◆ **REQUIRED WORK**: After locating "retires it. -/" in the listing below, copy that line and each one after it exactly, ending with the line that has "rw [hstamp]".
Top of ENTRIES SHOWN
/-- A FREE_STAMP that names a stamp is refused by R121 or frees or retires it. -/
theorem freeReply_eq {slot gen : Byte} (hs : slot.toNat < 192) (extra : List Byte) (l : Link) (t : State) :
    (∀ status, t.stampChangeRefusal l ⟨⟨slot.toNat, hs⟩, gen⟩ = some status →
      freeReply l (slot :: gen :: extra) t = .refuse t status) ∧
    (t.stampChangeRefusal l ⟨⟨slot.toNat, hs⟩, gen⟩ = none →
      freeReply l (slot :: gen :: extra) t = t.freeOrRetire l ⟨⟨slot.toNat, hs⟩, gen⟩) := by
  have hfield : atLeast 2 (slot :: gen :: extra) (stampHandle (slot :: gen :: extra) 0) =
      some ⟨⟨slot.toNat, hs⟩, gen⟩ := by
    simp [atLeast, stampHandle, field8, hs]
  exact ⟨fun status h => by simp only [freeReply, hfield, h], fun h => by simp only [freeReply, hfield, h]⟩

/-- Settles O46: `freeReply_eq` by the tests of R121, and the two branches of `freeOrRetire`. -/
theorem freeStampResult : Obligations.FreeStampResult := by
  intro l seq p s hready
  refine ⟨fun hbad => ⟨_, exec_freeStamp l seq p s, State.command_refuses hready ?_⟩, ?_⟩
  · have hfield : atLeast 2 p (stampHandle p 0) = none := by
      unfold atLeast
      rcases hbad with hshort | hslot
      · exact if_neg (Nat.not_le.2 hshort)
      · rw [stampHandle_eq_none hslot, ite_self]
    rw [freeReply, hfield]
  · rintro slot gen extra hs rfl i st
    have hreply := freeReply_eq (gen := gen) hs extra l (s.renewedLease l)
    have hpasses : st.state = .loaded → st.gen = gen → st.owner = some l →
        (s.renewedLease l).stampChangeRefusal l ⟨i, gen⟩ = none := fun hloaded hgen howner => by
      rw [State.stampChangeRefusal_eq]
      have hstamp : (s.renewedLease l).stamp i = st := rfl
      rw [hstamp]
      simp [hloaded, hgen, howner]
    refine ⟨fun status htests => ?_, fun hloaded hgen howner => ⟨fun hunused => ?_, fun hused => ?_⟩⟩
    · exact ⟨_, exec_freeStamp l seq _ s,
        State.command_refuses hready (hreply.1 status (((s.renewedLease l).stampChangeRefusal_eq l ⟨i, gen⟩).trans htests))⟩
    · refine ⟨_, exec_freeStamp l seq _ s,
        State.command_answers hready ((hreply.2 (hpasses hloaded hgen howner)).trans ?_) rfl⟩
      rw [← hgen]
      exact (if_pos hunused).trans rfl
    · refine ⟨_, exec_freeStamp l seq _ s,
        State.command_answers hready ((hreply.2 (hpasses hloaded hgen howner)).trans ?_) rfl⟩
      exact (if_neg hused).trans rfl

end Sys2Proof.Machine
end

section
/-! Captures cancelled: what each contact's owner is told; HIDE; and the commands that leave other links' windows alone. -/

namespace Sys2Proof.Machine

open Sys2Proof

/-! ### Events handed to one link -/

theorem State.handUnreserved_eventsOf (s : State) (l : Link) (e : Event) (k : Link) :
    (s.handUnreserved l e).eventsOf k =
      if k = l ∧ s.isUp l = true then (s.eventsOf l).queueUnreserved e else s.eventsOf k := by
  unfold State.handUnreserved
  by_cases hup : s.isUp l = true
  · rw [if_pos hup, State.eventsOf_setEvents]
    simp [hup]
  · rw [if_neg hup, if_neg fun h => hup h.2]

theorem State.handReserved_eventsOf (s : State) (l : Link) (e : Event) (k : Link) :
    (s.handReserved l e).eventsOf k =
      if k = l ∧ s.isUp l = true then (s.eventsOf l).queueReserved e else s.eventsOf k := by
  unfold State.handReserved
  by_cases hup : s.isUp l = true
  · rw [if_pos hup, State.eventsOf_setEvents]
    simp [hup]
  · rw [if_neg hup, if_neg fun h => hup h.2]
Bottom of ENTRIES SHOWN
Top of ENTRIES SHOWN
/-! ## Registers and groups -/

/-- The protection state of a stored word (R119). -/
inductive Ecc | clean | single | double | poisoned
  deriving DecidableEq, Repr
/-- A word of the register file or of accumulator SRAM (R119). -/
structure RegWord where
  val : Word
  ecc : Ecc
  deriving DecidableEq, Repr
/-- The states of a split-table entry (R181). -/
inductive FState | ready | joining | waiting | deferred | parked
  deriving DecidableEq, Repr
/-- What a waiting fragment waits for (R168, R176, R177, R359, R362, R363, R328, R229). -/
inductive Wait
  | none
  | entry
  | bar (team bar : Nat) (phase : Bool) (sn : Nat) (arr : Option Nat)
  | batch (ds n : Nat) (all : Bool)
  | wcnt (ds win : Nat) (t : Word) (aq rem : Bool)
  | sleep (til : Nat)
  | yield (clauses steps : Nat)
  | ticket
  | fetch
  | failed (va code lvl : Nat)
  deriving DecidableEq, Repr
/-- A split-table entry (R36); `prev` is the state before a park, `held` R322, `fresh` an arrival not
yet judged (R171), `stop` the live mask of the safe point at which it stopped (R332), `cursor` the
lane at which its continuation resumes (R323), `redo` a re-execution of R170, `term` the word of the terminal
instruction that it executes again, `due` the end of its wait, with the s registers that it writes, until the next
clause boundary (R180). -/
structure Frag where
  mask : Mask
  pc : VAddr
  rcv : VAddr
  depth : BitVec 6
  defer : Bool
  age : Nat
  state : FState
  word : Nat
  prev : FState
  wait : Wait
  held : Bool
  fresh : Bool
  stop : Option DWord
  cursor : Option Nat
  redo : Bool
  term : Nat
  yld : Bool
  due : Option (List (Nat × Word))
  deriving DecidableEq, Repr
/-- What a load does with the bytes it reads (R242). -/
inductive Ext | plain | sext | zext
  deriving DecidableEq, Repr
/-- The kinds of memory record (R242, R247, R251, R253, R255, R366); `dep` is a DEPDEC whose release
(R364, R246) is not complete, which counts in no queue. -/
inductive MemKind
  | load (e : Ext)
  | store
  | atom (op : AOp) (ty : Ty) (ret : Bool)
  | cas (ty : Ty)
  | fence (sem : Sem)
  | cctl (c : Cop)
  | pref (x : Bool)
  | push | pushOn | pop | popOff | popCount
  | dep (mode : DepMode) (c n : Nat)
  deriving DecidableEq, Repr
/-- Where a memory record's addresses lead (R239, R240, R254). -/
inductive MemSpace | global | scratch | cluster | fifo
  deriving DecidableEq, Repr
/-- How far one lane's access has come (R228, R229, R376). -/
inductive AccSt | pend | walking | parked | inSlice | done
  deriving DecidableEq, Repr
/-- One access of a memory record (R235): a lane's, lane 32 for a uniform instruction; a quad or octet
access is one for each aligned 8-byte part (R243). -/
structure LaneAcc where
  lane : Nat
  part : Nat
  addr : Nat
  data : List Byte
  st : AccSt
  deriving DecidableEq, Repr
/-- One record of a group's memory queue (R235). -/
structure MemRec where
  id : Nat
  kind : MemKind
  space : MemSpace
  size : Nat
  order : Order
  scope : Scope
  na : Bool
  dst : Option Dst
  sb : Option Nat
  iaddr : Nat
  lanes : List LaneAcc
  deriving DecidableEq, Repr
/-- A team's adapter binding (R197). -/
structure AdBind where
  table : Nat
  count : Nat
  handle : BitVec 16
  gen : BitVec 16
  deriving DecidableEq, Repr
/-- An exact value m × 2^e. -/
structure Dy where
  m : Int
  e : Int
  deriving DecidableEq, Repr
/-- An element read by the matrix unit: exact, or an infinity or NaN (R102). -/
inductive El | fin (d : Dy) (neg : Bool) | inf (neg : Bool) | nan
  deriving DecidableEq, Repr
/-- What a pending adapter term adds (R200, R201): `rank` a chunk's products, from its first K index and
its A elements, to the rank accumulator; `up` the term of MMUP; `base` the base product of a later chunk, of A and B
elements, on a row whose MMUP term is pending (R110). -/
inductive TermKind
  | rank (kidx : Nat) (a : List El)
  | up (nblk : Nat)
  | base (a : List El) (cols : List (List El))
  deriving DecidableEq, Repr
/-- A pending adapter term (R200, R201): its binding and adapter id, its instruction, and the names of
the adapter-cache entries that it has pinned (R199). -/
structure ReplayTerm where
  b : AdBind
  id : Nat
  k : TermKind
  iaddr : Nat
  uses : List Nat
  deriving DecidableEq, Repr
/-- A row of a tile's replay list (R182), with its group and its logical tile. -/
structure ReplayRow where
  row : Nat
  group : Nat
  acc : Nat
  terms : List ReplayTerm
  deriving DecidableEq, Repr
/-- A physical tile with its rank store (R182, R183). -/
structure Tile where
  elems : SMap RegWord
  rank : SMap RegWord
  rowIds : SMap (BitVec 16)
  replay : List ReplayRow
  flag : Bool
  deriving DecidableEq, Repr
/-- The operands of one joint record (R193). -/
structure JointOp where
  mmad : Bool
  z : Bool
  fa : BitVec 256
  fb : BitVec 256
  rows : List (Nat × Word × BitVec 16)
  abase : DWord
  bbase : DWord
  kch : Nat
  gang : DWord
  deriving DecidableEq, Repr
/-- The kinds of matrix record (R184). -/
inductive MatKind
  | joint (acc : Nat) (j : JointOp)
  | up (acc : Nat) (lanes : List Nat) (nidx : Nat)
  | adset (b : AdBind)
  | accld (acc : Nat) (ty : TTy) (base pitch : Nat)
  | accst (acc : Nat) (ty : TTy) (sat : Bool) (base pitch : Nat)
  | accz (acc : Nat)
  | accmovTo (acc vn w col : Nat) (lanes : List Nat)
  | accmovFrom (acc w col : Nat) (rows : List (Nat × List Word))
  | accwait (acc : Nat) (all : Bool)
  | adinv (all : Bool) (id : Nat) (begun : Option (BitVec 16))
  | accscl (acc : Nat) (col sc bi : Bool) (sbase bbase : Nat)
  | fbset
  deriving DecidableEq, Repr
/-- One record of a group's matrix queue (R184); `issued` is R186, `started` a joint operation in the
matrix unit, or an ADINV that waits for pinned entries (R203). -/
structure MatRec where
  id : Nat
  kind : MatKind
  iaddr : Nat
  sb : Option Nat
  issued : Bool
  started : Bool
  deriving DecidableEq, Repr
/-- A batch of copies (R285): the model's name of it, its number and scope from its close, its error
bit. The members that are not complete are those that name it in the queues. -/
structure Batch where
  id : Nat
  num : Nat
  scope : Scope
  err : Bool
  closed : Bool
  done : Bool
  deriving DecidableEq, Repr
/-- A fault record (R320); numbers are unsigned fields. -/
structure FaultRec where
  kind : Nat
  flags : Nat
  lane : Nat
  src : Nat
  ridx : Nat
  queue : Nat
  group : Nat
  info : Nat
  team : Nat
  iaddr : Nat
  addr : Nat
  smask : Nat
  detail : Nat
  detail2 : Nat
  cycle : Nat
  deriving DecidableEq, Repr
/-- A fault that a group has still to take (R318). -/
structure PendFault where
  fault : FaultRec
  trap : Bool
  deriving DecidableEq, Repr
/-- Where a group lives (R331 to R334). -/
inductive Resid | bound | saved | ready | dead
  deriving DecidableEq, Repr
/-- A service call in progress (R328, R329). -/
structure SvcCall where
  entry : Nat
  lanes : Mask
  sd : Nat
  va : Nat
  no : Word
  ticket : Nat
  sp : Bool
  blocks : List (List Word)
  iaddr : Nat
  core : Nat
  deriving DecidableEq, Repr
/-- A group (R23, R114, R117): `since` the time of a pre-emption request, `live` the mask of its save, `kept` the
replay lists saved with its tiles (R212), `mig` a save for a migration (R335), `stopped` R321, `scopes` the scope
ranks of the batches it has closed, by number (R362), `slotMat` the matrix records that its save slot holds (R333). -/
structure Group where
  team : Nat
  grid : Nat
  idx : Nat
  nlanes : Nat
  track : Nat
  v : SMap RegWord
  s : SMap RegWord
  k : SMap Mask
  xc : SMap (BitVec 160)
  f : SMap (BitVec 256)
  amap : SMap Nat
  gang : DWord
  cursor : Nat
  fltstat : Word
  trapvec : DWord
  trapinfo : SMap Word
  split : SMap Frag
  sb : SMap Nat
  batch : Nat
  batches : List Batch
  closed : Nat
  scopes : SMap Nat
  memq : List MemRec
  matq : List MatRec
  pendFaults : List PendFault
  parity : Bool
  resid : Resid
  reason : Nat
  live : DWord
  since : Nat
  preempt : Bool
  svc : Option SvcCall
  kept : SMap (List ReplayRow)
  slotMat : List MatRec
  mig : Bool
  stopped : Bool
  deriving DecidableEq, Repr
Bottom of ENTRIES SHOWN
Top of ENTRIES SHOWN
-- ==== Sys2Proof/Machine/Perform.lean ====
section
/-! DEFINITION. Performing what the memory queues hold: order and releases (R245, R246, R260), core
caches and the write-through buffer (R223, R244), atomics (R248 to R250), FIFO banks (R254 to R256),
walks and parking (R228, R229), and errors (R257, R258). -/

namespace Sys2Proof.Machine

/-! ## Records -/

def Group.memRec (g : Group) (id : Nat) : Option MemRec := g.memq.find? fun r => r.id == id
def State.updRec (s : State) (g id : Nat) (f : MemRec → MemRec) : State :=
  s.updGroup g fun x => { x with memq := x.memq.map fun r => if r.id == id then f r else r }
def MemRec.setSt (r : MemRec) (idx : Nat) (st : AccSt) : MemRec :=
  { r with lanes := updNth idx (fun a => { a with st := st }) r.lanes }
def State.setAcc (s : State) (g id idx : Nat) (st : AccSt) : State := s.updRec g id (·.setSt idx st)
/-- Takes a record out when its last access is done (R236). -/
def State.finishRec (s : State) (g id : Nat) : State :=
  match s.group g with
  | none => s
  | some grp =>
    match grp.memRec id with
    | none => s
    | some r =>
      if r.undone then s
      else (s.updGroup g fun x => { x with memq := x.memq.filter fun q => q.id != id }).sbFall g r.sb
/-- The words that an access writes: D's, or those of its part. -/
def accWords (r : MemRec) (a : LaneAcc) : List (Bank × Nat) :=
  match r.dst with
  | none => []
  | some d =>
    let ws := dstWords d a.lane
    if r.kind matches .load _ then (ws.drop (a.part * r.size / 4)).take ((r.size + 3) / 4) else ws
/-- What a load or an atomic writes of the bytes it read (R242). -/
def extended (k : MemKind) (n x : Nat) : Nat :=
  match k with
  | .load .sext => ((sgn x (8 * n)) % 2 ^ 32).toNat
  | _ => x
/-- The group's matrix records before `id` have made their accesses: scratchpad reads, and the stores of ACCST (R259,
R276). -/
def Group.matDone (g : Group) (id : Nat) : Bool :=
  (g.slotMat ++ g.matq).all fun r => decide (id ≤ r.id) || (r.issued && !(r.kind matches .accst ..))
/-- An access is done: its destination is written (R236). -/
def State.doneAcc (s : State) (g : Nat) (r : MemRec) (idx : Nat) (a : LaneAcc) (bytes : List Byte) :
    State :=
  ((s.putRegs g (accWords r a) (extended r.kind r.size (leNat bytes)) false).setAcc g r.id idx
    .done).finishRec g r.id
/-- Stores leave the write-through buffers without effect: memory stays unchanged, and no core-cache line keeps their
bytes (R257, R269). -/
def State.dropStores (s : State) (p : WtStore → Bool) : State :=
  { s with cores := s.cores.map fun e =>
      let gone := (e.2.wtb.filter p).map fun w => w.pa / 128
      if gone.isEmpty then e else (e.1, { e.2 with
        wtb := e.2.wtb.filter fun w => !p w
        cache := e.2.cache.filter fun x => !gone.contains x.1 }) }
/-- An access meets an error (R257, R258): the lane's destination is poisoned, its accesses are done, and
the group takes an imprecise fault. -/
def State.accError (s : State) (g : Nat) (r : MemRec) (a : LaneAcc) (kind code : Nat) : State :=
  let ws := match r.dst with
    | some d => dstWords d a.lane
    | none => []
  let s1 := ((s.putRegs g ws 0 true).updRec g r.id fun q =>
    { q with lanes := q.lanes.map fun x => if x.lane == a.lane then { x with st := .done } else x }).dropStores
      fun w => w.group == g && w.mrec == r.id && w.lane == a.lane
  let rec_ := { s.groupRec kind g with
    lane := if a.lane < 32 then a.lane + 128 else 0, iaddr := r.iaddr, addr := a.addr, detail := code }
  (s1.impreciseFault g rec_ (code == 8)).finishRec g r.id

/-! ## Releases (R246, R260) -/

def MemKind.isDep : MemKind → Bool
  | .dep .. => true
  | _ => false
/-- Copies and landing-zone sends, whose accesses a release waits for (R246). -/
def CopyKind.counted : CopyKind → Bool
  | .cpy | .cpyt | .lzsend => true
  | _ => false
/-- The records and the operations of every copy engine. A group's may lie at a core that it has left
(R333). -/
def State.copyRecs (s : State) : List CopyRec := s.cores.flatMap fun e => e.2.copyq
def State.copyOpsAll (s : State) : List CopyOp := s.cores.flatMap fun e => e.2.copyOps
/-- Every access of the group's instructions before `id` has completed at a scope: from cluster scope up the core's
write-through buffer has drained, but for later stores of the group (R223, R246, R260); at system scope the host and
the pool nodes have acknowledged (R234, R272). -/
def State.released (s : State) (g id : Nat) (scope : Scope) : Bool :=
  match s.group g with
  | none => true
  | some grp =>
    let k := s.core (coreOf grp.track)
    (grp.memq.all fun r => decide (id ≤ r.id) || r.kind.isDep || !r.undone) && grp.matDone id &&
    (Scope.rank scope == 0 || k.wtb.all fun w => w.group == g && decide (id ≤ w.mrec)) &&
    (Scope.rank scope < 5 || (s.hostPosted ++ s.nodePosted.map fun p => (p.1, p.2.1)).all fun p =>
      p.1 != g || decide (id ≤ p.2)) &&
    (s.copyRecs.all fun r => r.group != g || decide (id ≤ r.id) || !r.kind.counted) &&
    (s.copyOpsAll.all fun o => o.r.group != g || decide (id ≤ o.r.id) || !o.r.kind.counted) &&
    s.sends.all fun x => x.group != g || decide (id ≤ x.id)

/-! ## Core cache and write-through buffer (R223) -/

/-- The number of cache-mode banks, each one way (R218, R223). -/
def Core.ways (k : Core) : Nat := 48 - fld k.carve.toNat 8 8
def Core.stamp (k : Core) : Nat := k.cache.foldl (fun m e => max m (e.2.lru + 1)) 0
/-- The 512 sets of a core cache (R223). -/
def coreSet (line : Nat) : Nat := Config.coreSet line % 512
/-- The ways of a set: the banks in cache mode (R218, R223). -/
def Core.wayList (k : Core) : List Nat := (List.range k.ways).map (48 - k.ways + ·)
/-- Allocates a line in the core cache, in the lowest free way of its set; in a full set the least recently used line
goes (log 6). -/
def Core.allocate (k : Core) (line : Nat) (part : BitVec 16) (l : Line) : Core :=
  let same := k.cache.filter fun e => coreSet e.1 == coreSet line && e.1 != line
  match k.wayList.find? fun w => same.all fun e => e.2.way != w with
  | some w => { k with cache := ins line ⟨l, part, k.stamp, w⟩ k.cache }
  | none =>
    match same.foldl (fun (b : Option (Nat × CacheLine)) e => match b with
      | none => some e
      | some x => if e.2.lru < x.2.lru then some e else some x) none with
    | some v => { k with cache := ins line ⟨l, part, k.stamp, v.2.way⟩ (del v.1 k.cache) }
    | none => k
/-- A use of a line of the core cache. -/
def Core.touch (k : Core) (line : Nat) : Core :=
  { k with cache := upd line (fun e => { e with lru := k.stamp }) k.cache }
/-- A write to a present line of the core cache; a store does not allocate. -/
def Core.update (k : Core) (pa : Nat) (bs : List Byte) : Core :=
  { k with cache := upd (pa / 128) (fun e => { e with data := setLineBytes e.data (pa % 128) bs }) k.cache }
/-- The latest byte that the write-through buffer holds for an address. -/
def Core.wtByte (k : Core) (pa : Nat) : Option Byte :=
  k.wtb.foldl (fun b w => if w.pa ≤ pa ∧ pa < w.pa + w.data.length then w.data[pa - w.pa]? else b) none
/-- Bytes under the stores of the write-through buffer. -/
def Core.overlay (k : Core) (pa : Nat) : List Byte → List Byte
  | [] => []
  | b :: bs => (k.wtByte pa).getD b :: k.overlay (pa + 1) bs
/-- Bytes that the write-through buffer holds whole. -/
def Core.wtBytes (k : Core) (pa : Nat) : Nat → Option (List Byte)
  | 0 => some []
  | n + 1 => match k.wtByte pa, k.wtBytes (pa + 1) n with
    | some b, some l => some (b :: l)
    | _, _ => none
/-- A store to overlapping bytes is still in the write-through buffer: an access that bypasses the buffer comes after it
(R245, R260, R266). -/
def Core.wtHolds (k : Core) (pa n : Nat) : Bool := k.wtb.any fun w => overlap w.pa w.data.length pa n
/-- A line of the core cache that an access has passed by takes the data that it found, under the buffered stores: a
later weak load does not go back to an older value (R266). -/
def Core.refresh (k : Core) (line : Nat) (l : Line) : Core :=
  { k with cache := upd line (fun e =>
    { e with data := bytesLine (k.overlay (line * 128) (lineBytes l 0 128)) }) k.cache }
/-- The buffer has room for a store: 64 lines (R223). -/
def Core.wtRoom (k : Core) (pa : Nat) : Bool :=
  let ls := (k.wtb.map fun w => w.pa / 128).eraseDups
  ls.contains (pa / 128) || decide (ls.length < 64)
Bottom of ENTRIES SHOWN
◆ **ANSWER SECTION**:
/-- A FREE_STAMP that names a stamp is refused by R121 or frees or retires it. -/
theorem freeReply_eq {slot gen : Byte} (hs : slot.toNat < 192) (extra : List Byte) (l : Link) (t : State) :
    (∀ status, t.stampChangeRefusal l ⟨⟨slot.toNat, hs⟩, gen⟩ = some status →
      freeReply l (slot :: gen :: extra) t = .refuse t status) ∧
    (t.stampChangeRefusal l ⟨⟨slot.toNat, hs⟩, gen⟩ = none →
      freeReply l (slot :: gen :: extra) t = t.freeOrRetire l ⟨⟨slot.toNat, hs⟩, gen⟩) := by
  have hfield : atLeast 2 (slot :: gen :: extra) (stampHandle (slot :: gen :: extra) 0) =
      some ⟨⟨slot.toNat, hs⟩, gen⟩ := by
    simp [atLeast, stampHandle, field8, hs]
  exact ⟨fun status h => by simp only [freeReply, hfield, h], fun h => by simp only [freeReply, hfield, h]⟩

/-- Settles O46: `freeReply_eq` by the tests of R121, and the two branches of `freeOrRetire`. -/
theorem freeStampResult : Obligations.FreeStampResult := by
  intro l seq p s hready
  refine ⟨fun hbad => ⟨_, exec_freeStamp l seq p s, State.command_refuses hready ?_⟩, ?_⟩
  · have hfield : atLeast 2 p (stampHandle p 0) = none := by
      unfold atLeast
      rcases hbad with hshort | hslot
      · exact if_neg (Nat.not_le.2 hshort)
      · rw [stampHandle_eq_none hslot, ite_self]
    rw [freeReply, hfield]
  · rintro slot gen extra hs rfl i st
    have hreply := freeReply_eq (gen := gen) hs extra l (s.renewedLease l)
    have hpasses : st.state = .loaded → st.gen = gen → st.owner = some l →
        (s.renewedLease l).stampChangeRefusal l ⟨i, gen⟩ = none := fun hloaded hgen howner => by
      rw [State.stampChangeRefusal_eq]
      have hstamp : (s.renewedLease l).stamp i = st := rfl
      rw [hstamp]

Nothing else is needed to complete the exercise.